For the listing below, print exactly the lines from the line with "quiet NaN. -/" to the line with "let num := m * 2 ^ 64", both included, and nothing beyond them.

Data to examine:
-- Opening Marker --
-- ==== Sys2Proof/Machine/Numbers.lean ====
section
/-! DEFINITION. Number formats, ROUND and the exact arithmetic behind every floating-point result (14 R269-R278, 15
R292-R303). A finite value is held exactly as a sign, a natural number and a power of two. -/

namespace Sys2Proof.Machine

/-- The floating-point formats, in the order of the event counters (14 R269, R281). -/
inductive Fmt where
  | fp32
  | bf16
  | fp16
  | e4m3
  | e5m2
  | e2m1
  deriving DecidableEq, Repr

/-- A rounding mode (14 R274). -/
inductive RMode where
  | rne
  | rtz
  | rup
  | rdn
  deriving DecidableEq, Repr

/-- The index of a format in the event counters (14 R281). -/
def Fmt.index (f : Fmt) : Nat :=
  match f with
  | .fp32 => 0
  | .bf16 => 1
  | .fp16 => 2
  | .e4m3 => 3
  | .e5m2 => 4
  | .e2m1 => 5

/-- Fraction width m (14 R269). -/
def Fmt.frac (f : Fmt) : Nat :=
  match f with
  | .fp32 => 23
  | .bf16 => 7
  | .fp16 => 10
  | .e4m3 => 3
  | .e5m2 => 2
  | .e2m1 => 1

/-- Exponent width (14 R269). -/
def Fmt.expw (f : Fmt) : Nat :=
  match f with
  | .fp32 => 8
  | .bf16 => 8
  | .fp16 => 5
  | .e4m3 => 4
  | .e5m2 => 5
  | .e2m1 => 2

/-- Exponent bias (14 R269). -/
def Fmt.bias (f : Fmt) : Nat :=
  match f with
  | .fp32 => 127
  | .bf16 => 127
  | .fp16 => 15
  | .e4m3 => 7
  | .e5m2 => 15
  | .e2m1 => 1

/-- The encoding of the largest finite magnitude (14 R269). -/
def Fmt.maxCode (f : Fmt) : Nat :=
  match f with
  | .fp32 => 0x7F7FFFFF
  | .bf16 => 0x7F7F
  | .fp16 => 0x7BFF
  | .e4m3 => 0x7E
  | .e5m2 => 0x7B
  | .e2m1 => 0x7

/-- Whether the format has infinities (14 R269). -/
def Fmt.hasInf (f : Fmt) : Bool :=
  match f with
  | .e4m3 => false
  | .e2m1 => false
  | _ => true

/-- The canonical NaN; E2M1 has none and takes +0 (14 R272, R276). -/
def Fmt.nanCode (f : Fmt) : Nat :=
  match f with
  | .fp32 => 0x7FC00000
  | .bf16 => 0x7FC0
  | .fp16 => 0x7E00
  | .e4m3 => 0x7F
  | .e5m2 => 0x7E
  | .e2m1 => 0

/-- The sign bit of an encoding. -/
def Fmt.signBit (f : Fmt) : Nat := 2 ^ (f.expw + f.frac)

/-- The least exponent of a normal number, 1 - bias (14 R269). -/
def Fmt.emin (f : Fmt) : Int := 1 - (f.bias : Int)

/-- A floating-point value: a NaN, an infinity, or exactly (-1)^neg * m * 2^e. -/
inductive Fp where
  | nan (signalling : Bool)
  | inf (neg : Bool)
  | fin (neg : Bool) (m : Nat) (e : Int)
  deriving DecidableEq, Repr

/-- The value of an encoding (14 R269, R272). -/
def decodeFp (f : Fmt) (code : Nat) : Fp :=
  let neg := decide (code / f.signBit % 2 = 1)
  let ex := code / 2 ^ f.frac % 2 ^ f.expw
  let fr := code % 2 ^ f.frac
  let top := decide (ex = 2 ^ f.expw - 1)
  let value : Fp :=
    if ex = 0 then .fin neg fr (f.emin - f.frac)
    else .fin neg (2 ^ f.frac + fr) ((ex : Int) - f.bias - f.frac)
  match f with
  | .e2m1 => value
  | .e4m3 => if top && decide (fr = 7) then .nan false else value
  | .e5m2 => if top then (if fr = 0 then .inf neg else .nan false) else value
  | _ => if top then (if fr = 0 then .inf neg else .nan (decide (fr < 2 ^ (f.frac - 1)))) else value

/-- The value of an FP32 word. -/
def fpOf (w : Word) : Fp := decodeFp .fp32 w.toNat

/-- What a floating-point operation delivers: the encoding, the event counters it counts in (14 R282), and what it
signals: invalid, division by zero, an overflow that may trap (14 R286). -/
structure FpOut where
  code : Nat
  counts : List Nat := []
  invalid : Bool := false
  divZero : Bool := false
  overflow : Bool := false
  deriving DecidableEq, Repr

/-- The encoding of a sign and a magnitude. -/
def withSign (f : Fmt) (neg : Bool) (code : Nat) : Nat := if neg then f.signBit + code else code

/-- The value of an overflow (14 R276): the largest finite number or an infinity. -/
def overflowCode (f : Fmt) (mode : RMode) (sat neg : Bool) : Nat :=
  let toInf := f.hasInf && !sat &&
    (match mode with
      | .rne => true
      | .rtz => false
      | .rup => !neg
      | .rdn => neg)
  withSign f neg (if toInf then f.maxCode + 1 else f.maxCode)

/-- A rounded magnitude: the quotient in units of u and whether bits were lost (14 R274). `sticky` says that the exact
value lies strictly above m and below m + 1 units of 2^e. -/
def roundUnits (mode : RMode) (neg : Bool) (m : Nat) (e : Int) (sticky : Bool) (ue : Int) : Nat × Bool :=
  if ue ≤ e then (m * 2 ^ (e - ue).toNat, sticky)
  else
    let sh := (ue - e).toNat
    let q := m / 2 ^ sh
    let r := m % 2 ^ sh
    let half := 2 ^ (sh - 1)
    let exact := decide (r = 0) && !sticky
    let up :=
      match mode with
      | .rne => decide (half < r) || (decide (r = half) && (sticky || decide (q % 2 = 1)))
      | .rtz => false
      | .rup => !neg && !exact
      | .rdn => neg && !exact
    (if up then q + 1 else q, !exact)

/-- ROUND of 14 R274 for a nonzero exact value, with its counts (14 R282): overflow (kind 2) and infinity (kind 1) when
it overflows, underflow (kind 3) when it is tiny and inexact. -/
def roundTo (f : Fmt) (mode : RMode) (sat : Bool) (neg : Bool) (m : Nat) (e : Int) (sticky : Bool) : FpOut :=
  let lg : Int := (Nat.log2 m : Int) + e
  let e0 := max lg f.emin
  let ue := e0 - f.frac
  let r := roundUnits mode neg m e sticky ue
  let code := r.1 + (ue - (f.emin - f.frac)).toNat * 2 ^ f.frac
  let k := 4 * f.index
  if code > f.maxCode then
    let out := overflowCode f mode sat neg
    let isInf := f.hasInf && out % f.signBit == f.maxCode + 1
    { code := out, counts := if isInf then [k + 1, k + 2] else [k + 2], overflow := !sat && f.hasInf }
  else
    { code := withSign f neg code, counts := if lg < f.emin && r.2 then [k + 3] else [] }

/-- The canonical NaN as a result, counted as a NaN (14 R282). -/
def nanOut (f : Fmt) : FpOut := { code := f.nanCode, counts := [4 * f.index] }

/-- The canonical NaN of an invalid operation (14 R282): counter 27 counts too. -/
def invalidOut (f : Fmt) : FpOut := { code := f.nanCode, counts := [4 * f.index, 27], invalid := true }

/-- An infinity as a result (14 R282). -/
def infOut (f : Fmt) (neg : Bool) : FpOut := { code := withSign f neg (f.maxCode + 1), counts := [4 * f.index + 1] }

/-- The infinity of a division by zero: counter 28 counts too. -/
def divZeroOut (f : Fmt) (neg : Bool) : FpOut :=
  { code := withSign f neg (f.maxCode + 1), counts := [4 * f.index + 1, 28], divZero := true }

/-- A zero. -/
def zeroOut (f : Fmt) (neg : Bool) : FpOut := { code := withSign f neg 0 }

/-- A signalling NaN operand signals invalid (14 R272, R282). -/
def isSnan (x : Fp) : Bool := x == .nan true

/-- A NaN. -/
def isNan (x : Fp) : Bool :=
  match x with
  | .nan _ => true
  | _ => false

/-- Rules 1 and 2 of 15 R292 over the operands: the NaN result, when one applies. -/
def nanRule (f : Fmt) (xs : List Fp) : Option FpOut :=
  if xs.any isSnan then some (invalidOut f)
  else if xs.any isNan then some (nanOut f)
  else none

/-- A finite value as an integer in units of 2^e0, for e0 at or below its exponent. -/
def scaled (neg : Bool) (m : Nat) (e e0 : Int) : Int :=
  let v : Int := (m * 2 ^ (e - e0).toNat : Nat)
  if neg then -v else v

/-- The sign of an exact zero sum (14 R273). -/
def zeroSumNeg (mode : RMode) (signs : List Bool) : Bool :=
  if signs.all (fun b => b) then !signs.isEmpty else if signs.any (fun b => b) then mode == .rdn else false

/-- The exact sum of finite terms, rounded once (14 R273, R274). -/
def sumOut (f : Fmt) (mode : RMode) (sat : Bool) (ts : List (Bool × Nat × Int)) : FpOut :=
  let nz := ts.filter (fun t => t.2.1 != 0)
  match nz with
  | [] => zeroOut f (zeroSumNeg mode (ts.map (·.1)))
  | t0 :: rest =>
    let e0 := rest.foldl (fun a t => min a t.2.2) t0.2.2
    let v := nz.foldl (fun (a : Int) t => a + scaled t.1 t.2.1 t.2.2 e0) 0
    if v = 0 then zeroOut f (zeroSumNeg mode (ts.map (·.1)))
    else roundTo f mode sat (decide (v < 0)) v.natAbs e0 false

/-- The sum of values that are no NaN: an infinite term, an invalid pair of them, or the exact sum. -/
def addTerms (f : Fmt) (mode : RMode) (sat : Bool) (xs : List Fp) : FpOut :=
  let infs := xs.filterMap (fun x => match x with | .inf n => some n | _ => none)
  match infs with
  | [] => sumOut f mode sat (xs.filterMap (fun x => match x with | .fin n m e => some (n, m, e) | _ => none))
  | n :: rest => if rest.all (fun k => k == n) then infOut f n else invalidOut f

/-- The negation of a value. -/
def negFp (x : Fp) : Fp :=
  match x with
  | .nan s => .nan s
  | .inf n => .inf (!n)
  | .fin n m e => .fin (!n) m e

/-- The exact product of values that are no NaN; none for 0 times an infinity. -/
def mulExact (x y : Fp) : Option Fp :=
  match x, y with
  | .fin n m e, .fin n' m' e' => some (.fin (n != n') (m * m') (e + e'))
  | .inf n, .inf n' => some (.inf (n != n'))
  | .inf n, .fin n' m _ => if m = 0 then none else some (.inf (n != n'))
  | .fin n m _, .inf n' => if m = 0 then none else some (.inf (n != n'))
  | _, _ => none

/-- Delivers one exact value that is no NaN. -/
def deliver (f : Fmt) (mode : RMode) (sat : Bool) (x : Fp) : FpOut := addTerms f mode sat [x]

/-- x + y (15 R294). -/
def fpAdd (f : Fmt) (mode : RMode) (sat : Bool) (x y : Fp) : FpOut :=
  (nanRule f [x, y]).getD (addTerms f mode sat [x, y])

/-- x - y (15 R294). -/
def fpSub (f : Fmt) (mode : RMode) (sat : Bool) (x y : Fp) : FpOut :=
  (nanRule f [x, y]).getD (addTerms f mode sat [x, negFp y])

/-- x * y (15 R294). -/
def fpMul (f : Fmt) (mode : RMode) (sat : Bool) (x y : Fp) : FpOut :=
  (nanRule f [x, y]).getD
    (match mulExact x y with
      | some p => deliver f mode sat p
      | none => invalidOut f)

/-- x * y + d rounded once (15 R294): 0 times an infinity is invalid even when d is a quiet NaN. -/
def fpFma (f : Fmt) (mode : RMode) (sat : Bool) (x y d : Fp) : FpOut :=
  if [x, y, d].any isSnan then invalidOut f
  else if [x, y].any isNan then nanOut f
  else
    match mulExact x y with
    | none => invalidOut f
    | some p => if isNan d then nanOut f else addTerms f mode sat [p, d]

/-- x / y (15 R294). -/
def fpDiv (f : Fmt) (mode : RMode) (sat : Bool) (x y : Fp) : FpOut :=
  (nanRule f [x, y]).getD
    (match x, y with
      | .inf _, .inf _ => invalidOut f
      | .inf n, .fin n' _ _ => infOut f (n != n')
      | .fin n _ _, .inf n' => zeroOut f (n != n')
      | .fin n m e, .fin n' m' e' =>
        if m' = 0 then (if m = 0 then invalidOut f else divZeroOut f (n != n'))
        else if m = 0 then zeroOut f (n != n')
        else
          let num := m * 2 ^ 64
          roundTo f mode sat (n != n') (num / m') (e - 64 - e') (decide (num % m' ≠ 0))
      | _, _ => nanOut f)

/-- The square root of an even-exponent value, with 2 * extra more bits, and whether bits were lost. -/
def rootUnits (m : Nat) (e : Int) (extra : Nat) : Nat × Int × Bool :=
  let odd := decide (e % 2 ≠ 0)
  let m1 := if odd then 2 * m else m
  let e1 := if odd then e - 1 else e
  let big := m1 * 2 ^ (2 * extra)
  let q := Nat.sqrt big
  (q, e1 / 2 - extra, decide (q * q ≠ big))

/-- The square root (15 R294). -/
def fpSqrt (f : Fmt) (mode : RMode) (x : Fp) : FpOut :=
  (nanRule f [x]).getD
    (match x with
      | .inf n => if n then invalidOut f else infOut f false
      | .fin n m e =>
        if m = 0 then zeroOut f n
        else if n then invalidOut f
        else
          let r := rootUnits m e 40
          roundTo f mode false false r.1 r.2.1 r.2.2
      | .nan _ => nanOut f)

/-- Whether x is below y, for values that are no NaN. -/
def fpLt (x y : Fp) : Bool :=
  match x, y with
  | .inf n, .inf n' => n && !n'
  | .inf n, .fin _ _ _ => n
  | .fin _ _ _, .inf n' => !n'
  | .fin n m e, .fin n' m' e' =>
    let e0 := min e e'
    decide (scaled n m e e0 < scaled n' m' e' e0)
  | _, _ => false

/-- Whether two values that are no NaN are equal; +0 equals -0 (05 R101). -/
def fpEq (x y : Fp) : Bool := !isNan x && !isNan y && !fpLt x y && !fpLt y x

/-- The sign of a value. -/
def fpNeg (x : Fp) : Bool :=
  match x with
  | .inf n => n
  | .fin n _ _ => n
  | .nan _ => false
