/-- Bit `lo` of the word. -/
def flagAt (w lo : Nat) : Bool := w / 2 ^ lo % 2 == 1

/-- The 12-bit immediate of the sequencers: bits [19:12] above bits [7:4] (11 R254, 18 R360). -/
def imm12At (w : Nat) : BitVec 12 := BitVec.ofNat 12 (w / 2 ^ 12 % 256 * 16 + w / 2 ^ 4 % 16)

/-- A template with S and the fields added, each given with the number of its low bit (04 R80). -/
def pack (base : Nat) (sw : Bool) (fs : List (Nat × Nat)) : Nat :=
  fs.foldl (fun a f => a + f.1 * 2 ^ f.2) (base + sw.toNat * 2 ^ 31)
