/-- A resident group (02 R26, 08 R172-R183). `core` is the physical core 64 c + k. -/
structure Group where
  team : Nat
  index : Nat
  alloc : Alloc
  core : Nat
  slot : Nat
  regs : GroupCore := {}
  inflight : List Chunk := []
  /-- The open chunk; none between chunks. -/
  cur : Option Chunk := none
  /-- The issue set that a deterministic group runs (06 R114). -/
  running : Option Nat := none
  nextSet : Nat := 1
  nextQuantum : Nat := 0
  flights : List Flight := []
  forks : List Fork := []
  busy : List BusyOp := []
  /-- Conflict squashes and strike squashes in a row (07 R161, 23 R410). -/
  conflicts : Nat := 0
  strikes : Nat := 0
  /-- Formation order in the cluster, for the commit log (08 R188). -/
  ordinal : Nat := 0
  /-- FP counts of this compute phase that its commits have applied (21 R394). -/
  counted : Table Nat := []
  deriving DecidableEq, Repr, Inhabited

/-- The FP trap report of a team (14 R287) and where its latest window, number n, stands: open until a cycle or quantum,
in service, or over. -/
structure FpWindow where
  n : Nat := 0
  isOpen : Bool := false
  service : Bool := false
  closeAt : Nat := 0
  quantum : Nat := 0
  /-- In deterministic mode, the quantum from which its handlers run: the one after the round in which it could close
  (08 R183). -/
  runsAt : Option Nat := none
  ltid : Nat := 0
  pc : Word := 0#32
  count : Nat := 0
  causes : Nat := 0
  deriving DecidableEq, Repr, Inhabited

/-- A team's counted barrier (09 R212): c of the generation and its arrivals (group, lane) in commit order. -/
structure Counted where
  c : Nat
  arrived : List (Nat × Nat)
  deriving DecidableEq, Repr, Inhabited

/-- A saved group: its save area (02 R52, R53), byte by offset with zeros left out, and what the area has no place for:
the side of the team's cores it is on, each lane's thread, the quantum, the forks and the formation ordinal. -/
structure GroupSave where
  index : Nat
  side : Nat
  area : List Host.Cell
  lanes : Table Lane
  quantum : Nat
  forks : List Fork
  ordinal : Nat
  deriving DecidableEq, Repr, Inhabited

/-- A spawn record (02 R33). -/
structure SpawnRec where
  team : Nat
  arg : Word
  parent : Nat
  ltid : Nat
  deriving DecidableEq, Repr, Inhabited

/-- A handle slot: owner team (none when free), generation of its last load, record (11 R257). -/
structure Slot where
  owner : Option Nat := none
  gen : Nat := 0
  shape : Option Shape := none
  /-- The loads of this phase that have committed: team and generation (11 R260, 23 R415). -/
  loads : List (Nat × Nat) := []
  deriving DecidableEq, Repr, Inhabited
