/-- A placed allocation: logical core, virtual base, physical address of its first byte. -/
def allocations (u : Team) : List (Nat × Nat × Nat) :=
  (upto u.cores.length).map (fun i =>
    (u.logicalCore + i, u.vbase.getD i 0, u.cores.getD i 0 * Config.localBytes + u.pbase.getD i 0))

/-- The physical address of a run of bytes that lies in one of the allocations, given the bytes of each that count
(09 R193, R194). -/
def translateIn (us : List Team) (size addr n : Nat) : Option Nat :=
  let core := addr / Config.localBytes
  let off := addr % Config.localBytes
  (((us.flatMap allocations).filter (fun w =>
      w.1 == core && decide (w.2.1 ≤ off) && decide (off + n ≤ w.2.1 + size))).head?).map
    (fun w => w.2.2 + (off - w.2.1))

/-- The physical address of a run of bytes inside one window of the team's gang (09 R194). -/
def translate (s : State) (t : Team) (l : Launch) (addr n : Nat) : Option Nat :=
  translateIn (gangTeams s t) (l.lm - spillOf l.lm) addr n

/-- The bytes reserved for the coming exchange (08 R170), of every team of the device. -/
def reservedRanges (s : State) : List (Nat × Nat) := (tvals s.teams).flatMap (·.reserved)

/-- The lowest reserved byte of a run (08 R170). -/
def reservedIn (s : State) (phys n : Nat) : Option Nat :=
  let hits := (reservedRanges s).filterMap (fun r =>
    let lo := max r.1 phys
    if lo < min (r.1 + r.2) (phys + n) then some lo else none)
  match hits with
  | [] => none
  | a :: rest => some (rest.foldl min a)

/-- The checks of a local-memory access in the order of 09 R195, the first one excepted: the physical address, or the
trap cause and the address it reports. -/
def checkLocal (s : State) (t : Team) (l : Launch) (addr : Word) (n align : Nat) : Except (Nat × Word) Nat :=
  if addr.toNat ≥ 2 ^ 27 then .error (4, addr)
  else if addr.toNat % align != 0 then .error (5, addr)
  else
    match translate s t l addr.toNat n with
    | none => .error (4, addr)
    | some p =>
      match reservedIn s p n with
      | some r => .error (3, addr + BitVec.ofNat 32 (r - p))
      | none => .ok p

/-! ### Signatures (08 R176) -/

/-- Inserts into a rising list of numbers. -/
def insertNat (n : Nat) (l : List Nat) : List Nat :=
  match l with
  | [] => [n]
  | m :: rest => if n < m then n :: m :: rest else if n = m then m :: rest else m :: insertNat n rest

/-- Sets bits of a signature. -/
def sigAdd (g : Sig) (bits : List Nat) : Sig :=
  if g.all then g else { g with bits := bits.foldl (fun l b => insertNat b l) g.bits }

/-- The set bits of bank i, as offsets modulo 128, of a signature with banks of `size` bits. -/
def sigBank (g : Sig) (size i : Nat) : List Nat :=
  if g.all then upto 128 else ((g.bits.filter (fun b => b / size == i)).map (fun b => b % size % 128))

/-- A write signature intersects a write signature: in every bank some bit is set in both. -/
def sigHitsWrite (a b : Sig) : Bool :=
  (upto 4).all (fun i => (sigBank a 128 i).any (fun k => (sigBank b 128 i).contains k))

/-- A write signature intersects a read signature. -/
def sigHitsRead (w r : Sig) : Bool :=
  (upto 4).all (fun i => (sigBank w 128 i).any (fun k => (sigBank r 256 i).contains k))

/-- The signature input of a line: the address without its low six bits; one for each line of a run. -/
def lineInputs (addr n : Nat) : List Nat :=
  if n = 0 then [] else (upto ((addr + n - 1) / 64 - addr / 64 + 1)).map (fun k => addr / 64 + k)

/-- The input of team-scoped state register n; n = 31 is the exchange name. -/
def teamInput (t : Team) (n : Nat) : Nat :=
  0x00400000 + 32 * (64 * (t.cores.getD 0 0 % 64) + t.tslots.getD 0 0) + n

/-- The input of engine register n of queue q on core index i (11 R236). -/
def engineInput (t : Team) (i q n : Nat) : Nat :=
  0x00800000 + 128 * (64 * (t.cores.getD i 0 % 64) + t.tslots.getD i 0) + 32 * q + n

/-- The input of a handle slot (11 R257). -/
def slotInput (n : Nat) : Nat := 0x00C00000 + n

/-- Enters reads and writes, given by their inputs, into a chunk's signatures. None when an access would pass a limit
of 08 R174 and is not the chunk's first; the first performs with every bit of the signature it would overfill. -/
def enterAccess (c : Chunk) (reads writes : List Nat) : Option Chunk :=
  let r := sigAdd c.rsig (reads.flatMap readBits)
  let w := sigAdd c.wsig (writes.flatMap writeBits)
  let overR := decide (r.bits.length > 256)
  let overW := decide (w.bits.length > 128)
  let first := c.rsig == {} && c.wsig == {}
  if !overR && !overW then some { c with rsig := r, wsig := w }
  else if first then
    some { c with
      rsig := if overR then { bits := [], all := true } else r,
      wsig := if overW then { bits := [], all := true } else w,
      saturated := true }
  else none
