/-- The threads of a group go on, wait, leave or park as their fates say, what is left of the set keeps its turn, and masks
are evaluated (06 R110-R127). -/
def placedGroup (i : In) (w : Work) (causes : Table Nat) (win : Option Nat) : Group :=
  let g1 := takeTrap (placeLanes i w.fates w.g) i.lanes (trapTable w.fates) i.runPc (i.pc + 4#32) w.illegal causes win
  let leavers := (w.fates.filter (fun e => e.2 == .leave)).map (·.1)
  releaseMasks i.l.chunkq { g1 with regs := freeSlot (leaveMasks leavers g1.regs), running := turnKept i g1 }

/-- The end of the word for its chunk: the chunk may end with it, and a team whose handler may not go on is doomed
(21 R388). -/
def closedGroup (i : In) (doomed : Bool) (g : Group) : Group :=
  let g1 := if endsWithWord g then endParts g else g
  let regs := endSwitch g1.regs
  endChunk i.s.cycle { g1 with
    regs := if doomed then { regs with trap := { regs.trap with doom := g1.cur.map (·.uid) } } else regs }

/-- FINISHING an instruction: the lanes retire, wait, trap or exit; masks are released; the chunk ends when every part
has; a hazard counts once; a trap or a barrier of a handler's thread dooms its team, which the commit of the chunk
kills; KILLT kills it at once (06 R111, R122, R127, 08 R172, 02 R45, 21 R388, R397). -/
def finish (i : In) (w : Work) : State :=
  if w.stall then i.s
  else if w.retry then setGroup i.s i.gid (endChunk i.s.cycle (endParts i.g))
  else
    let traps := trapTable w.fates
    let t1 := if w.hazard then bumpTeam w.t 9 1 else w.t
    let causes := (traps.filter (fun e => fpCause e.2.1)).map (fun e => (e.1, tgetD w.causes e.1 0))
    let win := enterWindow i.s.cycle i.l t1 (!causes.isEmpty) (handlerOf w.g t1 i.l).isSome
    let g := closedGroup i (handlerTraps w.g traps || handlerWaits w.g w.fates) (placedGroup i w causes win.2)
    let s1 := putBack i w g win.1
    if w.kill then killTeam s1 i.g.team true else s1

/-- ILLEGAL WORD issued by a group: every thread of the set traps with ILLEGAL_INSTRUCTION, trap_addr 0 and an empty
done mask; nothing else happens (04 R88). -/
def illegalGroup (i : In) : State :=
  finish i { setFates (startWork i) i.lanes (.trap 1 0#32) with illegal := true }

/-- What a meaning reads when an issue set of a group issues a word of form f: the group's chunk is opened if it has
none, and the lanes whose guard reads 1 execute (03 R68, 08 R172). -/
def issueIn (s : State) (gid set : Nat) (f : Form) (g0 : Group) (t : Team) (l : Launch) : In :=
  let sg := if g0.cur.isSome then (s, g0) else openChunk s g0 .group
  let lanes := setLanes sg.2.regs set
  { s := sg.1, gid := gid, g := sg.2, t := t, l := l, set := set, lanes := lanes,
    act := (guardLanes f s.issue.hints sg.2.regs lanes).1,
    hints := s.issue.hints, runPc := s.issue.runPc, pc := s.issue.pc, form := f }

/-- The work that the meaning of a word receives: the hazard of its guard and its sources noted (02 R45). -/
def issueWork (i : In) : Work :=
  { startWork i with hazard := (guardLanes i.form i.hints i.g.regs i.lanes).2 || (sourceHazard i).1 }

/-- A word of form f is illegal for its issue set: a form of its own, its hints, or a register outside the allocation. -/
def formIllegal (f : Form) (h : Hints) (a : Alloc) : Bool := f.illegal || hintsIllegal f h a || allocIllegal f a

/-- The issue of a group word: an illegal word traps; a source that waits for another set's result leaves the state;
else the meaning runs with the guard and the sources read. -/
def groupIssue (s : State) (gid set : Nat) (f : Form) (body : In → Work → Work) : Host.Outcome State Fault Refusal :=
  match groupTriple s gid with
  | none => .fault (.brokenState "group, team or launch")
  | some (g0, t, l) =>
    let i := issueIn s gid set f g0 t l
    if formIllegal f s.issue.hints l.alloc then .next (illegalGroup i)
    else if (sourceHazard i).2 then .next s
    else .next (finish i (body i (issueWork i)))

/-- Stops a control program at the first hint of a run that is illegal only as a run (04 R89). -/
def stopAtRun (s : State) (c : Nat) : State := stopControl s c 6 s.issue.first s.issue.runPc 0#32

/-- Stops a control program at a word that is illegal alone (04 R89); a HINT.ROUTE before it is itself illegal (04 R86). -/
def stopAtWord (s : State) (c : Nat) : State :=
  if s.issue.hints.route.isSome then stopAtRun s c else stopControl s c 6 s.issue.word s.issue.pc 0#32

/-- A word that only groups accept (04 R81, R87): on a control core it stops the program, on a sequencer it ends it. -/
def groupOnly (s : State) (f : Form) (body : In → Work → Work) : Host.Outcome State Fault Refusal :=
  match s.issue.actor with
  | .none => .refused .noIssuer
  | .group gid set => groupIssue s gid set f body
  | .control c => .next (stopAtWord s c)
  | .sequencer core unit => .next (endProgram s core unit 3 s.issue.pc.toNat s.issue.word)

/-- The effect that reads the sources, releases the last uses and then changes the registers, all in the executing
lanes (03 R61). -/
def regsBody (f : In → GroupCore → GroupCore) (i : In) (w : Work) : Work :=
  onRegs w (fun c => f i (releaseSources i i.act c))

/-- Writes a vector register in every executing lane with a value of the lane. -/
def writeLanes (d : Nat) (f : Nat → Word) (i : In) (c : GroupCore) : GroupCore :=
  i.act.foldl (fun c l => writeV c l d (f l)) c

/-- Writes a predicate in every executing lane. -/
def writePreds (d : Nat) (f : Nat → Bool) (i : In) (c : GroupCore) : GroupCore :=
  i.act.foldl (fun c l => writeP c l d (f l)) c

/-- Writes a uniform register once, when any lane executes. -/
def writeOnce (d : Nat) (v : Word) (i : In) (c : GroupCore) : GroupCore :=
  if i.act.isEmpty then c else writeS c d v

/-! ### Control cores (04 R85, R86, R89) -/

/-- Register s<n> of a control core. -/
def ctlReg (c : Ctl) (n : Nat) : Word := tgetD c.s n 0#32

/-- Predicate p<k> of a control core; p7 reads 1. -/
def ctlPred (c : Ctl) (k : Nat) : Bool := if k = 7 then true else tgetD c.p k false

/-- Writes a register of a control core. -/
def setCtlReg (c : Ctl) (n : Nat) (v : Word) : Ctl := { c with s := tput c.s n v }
-- Closing Marker --
Output:
/-- x * y + d rounded once (15 R294): 0 times an infinity is invalid even when d is a quiet NaN. -/
def fpFma (f : Fmt) (mode : RMode) (sat : Bool) (x y d : Fp) : FpOut :=
  if [x, y, d].any isSnan then invalidOut f
  else if [x, y].any isNan then nanOut f
  else
    match mulExact x y with
    | none => invalidOut f
    | some p => if isNan d then nanOut f else addTerms f mode sat [p, d]

/-- x / y (15 R294). -/
def fpDiv (f : Fmt) (mode : RMode) (sat : Bool) (x y : Fp) : FpOut :=
  (nanRule f [x, y]).getD
    (match x, y with
      | .inf _, .inf _ => invalidOut f
      | .inf n, .fin n' _ _ => infOut f (n != n')
      | .fin n _ _, .inf n' => zeroOut f (n != n')
      | .fin n m e, .fin n' m' e' =>
        if m' = 0 then (if m = 0 then invalidOut f else divZeroOut f (n != n'))
        else if m = 0 then zeroOut f (n != n')
        else
          let num := m * 2 ^ 64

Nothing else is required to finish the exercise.